TASK DESCRIPTION:
Find the string "base" in the data, then copy every line where it is found.
(Beginning of RECORDS SHOWN)
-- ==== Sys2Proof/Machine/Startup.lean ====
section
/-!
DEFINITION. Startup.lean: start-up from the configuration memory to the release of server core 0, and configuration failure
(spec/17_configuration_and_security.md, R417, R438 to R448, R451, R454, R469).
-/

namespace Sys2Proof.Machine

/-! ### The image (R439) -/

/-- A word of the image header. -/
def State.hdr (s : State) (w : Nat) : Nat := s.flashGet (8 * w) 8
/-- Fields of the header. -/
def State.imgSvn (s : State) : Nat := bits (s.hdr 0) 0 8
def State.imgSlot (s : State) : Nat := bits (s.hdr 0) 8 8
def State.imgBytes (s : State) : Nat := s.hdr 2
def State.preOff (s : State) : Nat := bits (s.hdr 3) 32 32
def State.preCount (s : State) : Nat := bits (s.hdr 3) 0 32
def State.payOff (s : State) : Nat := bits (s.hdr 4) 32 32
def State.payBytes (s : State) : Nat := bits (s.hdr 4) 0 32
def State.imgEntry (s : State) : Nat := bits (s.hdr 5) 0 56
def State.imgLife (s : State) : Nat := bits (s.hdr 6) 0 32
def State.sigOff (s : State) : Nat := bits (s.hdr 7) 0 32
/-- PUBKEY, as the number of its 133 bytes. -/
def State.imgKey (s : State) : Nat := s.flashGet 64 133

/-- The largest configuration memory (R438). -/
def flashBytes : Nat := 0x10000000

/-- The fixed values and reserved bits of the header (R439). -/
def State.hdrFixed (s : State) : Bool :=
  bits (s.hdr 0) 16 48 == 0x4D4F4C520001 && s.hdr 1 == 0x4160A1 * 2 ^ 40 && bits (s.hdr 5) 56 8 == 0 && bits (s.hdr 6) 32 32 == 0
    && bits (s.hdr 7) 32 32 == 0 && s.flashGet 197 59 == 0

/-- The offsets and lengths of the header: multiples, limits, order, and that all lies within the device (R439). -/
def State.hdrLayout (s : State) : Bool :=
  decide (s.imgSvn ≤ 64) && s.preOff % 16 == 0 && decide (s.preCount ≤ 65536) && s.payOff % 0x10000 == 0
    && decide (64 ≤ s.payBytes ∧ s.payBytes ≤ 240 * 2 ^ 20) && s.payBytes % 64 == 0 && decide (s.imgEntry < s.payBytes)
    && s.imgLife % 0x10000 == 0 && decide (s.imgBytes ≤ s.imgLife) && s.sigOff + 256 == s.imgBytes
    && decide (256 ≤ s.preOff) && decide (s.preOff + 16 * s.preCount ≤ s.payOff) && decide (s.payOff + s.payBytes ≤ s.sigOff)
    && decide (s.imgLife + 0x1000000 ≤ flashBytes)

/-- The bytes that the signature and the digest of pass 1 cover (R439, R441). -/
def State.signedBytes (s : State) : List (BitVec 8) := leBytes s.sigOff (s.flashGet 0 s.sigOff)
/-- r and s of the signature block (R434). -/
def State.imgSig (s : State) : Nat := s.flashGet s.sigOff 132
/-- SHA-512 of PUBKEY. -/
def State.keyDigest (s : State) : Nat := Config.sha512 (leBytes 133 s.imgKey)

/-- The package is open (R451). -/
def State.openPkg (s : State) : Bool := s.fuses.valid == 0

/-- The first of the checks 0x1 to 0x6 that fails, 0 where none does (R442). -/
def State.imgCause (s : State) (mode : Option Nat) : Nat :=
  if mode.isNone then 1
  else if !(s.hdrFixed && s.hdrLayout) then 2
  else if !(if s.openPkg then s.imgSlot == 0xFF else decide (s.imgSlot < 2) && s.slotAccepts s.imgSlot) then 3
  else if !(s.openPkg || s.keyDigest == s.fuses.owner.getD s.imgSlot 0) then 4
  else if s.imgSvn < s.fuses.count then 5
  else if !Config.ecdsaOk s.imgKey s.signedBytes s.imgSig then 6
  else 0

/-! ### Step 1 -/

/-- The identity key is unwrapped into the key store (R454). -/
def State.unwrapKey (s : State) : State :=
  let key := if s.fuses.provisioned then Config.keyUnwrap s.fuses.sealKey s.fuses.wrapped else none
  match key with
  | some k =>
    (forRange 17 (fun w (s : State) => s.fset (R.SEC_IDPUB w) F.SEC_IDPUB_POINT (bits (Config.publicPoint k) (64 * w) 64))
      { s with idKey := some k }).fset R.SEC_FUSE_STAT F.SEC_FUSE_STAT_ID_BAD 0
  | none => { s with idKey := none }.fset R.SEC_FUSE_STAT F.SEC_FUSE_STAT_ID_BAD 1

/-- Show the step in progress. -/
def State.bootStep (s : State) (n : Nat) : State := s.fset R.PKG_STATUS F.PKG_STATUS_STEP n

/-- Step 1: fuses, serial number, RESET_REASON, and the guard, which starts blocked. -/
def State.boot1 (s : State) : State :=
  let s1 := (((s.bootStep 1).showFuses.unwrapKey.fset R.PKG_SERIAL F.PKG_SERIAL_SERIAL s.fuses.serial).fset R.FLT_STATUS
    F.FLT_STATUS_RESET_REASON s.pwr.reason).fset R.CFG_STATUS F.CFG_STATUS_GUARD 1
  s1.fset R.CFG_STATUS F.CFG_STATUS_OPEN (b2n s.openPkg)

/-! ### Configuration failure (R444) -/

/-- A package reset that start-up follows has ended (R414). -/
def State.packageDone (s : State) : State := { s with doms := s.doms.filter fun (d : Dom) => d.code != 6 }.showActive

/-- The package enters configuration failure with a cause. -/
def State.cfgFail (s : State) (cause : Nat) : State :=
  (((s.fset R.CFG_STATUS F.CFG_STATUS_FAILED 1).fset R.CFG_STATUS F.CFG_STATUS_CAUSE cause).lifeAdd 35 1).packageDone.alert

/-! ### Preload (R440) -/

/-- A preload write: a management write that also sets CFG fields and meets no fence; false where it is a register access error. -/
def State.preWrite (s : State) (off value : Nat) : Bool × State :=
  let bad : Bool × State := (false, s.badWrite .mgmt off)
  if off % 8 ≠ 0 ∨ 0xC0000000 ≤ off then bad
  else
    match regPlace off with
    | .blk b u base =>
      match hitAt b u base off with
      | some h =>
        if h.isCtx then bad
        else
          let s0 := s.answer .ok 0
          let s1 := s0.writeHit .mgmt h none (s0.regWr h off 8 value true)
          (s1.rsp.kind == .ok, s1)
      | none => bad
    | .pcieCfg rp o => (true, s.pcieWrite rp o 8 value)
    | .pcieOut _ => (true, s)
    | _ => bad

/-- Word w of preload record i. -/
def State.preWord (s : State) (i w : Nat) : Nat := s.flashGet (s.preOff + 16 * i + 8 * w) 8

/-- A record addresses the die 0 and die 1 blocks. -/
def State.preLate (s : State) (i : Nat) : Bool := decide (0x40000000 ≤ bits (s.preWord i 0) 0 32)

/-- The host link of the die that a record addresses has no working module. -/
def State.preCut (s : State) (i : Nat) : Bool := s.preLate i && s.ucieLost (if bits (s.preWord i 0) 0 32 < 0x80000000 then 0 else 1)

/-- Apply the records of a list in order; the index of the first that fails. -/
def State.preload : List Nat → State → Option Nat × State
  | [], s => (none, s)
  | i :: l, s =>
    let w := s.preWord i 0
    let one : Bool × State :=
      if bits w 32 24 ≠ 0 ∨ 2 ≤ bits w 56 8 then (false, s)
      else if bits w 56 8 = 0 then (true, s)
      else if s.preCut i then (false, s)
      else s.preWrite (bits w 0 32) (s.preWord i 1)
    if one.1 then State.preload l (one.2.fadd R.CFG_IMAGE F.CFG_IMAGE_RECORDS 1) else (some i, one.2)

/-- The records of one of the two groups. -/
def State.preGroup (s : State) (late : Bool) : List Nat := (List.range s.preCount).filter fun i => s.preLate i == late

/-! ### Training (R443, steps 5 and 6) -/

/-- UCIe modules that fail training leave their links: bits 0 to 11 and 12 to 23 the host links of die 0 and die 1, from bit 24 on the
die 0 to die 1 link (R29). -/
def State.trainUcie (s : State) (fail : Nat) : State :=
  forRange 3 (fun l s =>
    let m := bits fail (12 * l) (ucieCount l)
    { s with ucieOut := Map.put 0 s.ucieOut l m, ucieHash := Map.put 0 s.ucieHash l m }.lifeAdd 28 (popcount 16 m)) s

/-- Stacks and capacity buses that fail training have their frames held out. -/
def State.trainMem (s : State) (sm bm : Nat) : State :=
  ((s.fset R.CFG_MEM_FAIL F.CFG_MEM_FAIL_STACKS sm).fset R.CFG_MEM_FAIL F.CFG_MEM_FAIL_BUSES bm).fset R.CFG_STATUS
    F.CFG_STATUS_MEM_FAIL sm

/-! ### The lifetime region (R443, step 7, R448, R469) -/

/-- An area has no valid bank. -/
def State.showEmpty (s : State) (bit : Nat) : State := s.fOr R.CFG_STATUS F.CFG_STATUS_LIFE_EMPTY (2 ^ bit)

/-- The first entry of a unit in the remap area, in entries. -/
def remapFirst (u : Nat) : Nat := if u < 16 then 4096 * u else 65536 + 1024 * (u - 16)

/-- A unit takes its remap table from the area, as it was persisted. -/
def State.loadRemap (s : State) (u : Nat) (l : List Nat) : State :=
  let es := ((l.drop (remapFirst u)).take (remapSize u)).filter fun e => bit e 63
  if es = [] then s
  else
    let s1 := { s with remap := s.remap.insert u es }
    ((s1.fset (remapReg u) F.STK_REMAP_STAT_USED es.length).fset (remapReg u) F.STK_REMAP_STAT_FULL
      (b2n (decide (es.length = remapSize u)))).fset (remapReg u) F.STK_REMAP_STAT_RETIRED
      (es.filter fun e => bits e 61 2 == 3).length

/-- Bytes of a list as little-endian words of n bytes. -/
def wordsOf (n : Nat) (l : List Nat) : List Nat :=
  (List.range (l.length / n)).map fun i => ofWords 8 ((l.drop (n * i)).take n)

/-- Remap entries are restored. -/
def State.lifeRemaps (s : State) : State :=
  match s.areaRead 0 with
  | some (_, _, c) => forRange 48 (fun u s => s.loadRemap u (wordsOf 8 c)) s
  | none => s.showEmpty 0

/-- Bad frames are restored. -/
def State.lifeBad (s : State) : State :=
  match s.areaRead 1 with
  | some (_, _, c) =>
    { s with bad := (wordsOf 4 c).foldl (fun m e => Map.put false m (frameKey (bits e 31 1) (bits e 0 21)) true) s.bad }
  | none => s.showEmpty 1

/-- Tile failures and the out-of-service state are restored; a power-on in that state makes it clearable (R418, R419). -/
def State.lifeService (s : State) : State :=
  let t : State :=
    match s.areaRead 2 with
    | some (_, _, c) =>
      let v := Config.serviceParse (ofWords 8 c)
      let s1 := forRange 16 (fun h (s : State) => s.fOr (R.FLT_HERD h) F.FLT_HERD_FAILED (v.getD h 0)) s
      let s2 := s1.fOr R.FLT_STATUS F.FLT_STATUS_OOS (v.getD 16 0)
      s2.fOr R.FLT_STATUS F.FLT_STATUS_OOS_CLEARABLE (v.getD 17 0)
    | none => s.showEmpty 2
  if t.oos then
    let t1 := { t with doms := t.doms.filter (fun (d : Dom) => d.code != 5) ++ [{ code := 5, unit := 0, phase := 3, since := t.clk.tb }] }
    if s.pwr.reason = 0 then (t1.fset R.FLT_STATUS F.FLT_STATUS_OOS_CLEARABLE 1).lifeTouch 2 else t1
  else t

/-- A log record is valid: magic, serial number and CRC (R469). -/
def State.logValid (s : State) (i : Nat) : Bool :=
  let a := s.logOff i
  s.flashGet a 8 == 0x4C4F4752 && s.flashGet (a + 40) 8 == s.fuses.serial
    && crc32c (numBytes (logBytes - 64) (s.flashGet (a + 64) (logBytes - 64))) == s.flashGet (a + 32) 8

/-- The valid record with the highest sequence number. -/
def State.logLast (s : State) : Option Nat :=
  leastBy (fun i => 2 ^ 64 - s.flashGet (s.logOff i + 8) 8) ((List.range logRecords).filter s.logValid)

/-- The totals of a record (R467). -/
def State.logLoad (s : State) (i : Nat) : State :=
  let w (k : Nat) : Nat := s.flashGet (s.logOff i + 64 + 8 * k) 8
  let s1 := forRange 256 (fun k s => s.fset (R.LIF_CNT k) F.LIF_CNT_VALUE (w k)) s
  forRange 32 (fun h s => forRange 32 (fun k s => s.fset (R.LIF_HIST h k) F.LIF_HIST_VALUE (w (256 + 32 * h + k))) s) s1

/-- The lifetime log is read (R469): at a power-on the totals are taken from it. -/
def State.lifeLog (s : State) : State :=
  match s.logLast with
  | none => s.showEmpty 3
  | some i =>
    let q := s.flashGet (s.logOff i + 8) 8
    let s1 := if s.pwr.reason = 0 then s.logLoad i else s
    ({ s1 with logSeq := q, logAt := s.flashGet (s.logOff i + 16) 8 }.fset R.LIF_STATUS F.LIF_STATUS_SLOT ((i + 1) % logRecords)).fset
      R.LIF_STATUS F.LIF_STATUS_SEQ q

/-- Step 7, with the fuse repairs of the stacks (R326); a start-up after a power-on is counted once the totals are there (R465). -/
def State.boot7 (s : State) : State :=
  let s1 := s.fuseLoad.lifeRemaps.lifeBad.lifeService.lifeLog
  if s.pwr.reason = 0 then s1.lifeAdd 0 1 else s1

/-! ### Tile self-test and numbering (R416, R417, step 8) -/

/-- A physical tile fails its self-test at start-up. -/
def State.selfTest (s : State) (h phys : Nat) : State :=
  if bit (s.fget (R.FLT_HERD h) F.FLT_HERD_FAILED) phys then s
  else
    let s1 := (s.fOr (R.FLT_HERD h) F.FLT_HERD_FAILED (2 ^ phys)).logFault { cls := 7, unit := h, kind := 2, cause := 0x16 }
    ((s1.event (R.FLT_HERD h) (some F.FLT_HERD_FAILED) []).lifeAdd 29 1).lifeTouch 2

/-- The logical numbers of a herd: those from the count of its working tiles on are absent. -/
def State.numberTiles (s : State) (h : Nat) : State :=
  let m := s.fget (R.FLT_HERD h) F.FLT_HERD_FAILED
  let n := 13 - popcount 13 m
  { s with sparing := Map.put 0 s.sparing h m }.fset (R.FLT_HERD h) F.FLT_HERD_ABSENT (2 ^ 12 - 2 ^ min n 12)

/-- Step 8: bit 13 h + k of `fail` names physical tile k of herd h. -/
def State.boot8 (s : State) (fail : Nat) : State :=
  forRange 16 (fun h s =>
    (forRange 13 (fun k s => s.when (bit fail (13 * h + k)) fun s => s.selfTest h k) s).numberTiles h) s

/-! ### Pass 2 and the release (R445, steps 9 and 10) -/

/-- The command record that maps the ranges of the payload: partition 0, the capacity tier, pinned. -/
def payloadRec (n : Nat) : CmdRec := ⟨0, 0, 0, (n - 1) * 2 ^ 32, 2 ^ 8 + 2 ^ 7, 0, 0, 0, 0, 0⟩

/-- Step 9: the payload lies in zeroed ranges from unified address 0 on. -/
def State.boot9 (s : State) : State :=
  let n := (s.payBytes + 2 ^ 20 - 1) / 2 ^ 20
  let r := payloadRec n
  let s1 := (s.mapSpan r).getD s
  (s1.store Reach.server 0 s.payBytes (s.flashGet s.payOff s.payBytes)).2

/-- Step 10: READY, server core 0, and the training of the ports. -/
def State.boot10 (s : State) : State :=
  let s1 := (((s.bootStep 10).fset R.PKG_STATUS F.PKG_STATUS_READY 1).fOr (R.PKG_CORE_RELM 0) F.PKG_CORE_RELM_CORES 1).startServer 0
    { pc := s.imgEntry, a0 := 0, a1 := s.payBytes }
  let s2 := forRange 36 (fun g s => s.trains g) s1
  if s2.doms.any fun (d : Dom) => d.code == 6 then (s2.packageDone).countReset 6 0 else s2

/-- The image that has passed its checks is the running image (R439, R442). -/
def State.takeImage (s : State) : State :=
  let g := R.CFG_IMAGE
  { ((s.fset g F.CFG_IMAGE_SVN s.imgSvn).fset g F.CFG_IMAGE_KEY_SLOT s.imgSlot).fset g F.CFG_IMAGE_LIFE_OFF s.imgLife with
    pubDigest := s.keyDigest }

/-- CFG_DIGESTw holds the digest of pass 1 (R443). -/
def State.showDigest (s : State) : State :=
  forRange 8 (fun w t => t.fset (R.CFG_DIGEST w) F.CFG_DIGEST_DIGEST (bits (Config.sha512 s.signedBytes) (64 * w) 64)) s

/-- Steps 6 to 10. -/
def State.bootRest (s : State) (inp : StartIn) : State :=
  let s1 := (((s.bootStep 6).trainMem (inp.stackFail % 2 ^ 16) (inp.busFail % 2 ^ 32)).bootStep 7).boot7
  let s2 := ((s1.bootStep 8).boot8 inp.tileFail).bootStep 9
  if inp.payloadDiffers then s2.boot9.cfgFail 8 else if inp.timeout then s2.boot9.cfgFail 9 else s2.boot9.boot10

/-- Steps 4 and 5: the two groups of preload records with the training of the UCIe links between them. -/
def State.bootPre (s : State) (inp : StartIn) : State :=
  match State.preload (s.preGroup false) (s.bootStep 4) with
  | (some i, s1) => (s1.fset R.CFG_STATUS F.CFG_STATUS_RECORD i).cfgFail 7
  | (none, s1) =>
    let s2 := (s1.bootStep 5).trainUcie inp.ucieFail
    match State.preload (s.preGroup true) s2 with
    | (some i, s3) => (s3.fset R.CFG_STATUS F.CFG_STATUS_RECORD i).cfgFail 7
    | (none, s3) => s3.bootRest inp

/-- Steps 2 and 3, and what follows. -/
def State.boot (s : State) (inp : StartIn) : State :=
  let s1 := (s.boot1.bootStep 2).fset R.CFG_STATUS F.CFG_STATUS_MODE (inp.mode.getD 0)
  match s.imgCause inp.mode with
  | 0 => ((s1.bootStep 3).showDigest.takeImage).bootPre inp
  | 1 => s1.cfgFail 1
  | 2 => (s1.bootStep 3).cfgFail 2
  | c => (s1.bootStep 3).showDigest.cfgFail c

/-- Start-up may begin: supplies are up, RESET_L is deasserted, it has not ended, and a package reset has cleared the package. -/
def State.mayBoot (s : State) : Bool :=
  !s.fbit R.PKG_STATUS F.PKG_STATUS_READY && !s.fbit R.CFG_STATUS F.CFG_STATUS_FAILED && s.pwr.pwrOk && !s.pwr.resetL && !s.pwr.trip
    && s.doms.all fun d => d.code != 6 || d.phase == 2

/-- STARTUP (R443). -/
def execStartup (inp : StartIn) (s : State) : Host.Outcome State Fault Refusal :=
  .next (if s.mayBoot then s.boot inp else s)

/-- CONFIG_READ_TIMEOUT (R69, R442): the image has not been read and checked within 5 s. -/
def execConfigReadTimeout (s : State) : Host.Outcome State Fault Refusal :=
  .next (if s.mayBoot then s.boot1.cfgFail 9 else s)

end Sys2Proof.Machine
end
(End of RECORDS SHOWN)
SOLUTION FOR THIS PROBLEM:
    | .blk b u base =>
      match hitAt b u base off with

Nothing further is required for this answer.